EXERCISE PROMPT >>
Go through the listing below and gather every line with the word "filterMap".

DATASET RECORDS >>
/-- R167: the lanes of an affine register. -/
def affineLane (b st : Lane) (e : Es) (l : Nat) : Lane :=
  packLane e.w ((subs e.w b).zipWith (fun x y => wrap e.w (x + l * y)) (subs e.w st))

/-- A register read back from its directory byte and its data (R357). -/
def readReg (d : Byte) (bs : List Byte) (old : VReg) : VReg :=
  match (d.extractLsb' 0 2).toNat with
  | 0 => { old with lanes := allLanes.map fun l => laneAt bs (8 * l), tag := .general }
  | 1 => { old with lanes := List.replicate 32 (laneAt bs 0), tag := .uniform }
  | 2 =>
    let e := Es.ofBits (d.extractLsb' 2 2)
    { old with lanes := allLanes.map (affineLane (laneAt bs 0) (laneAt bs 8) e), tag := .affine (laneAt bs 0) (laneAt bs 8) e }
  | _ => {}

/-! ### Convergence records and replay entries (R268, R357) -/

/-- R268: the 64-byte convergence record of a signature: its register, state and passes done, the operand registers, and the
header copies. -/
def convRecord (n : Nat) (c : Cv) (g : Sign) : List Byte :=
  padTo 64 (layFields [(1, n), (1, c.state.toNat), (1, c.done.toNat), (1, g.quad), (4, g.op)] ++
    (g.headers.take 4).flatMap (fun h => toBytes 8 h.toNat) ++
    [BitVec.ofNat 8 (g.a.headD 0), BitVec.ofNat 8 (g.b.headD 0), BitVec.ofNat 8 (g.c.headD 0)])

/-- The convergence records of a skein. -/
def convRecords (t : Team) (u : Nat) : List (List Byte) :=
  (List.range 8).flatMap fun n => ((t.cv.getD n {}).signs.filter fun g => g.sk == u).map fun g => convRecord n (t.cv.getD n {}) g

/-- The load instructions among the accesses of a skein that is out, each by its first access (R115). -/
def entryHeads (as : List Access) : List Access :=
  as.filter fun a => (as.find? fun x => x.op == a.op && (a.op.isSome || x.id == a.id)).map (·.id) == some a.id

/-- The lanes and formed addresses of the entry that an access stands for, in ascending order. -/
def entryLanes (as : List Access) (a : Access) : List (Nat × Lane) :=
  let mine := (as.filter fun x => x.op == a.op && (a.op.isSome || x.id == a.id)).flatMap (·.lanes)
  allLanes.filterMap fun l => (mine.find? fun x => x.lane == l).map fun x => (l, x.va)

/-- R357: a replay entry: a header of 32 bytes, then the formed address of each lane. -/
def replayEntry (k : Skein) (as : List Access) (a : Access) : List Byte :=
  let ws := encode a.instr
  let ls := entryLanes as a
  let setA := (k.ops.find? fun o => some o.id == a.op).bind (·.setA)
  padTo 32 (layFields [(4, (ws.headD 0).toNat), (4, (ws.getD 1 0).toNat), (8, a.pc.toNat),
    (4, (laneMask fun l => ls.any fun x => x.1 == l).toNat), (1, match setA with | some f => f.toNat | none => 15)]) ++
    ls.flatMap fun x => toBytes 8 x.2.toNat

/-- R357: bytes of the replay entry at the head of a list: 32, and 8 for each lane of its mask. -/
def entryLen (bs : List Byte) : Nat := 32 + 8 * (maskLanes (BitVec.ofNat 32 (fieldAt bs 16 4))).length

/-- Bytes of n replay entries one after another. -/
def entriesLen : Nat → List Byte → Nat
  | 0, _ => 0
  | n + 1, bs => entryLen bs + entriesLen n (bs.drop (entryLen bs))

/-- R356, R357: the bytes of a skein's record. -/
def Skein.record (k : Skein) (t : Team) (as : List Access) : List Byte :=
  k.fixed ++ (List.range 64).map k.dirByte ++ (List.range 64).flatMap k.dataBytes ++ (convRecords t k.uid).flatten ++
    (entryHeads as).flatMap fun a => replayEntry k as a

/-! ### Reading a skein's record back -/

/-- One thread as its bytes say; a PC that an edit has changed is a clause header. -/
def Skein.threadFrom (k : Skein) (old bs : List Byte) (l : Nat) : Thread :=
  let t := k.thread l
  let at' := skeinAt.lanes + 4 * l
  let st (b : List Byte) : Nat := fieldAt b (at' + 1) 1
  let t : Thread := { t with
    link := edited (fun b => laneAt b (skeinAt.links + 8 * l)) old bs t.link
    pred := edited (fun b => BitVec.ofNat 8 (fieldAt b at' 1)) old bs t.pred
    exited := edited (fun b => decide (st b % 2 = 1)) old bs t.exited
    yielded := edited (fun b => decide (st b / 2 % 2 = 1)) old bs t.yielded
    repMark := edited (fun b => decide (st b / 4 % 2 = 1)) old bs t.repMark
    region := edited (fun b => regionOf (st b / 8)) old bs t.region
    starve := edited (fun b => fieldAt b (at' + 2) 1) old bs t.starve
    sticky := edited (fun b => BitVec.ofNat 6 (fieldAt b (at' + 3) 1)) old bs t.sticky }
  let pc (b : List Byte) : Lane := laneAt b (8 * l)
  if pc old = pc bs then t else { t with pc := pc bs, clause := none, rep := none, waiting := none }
* * *
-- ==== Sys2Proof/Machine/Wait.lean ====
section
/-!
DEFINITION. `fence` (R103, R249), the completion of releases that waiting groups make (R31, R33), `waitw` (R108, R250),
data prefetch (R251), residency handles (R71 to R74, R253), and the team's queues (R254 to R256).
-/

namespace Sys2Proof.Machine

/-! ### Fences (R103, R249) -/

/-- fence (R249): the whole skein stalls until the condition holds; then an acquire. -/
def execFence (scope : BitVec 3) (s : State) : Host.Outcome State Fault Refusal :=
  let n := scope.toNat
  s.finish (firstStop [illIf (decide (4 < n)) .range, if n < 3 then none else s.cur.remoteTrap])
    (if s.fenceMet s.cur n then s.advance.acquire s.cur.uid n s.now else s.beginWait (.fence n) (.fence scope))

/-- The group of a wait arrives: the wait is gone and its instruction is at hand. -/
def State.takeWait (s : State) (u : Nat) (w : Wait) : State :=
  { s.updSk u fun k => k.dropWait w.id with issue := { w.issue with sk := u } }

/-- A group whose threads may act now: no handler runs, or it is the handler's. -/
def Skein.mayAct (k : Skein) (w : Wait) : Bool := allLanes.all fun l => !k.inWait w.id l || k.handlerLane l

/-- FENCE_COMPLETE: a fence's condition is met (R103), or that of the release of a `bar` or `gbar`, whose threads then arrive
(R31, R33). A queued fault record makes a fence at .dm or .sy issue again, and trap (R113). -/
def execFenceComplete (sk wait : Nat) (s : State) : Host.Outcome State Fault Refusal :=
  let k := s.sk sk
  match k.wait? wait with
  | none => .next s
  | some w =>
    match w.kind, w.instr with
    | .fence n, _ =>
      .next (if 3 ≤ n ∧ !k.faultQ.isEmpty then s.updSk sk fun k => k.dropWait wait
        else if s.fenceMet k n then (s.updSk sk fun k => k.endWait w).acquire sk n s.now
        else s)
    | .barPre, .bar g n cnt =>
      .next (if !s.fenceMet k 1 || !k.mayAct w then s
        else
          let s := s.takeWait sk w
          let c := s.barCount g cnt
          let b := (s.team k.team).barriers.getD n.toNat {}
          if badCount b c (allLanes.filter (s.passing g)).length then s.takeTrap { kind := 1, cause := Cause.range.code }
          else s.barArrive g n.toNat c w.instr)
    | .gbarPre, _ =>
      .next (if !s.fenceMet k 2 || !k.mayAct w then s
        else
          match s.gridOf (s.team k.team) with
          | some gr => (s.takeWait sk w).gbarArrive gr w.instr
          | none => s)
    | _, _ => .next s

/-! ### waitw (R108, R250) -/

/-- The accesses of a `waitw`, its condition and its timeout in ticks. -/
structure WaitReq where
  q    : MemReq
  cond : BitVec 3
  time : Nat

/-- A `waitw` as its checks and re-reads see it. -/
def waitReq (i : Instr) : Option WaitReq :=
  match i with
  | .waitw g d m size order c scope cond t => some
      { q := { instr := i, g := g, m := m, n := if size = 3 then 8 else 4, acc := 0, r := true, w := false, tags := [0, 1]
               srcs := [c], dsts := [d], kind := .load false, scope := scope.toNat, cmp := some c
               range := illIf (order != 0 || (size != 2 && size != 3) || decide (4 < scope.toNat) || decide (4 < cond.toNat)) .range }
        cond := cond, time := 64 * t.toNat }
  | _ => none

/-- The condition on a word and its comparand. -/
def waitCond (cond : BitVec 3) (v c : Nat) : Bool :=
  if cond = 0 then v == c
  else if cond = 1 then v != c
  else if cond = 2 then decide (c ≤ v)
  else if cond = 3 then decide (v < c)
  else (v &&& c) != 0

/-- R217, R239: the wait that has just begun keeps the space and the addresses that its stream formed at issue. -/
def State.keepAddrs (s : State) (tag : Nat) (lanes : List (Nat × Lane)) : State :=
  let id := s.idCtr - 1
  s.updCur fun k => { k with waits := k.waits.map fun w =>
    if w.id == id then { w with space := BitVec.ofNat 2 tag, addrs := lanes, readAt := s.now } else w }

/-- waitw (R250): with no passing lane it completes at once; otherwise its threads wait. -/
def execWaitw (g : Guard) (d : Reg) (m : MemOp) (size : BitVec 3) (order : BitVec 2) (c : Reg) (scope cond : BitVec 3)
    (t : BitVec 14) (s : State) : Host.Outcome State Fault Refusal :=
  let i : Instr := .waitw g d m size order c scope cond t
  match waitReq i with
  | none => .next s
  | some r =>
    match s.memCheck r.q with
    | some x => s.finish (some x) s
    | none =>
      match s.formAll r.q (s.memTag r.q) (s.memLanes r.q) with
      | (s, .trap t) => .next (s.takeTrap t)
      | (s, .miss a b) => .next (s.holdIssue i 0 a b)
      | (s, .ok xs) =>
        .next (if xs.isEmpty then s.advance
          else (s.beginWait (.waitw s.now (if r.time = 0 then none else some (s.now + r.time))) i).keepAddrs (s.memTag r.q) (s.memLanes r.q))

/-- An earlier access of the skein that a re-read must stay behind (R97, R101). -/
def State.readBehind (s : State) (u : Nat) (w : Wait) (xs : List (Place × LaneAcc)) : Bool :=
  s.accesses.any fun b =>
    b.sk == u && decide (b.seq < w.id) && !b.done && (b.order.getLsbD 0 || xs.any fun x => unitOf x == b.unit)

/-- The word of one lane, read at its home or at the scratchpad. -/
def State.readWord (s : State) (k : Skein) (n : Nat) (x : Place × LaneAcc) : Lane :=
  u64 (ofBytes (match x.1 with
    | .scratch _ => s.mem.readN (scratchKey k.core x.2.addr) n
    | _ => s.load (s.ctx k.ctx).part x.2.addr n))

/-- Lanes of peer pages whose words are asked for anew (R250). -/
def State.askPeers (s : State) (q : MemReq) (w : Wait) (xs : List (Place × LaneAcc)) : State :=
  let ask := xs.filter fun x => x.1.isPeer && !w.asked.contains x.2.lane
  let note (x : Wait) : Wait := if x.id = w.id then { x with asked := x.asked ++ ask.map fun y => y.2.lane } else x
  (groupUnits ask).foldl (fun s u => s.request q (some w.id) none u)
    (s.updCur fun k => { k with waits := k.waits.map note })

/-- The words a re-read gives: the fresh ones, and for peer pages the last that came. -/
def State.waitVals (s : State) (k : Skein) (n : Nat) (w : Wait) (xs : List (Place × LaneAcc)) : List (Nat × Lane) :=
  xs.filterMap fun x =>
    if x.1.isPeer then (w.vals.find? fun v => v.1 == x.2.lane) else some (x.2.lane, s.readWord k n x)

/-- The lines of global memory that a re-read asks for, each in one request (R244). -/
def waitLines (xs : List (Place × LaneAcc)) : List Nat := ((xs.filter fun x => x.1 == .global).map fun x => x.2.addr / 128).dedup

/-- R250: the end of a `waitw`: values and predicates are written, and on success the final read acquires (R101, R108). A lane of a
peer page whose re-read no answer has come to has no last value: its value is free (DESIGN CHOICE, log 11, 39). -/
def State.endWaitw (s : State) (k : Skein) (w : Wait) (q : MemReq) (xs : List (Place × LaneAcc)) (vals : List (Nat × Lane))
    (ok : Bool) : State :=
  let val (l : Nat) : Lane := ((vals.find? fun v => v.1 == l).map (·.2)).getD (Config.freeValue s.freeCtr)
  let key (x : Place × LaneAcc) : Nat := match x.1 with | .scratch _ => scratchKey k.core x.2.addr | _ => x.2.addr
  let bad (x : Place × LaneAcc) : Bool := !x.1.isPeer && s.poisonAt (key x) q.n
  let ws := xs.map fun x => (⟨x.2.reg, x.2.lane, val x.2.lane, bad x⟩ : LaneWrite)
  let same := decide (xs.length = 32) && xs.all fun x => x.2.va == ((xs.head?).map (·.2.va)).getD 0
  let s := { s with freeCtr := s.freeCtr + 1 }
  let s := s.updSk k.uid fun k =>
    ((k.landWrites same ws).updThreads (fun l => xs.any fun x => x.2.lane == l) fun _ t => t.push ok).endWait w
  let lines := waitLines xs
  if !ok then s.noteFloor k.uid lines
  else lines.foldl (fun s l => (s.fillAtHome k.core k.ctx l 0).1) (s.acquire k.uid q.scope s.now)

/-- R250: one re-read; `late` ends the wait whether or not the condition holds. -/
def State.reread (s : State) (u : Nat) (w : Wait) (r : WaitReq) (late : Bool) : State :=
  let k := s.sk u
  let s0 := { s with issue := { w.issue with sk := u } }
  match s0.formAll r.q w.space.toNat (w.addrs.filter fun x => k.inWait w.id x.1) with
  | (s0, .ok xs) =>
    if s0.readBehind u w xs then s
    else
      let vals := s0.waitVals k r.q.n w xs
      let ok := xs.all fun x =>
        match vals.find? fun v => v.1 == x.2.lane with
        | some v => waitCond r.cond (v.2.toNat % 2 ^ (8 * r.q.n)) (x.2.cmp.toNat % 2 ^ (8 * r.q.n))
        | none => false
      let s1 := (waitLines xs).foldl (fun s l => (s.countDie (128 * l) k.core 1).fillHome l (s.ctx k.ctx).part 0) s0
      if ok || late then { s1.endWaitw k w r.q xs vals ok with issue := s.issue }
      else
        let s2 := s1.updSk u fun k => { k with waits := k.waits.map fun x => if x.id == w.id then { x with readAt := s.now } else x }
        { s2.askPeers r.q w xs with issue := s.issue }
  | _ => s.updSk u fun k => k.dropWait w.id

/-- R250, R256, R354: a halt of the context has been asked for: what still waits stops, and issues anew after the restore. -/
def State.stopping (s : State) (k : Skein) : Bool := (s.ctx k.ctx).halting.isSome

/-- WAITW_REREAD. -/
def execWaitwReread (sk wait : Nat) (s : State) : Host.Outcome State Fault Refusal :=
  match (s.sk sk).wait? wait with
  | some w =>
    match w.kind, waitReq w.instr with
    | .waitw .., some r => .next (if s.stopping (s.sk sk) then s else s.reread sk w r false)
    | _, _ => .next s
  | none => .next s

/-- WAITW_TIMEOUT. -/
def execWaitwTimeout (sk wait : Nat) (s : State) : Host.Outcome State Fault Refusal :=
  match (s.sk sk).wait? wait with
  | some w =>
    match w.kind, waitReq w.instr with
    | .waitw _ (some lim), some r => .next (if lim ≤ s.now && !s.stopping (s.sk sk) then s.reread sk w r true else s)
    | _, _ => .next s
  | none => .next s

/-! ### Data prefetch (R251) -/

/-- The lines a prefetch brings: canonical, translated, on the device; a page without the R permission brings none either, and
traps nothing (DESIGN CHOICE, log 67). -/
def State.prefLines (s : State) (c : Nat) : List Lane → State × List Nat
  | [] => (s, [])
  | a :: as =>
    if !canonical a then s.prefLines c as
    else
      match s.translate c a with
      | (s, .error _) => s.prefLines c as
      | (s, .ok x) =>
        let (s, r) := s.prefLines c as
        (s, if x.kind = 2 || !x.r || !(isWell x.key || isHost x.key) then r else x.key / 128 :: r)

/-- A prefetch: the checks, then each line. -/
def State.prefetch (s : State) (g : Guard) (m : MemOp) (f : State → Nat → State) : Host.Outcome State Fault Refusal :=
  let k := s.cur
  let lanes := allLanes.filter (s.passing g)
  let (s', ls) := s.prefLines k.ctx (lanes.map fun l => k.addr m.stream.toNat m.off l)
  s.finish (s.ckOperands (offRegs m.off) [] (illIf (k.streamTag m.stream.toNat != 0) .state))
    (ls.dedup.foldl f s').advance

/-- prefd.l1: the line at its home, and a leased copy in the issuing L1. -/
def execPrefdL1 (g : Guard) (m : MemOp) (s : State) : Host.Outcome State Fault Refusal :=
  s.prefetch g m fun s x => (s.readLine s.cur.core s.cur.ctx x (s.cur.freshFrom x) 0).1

TASK SOLUTION >>
  allLanes.filterMap fun l => (mine.find? fun x => x.lane == l).map fun x => (l, x.va)
  xs.filterMap fun x =>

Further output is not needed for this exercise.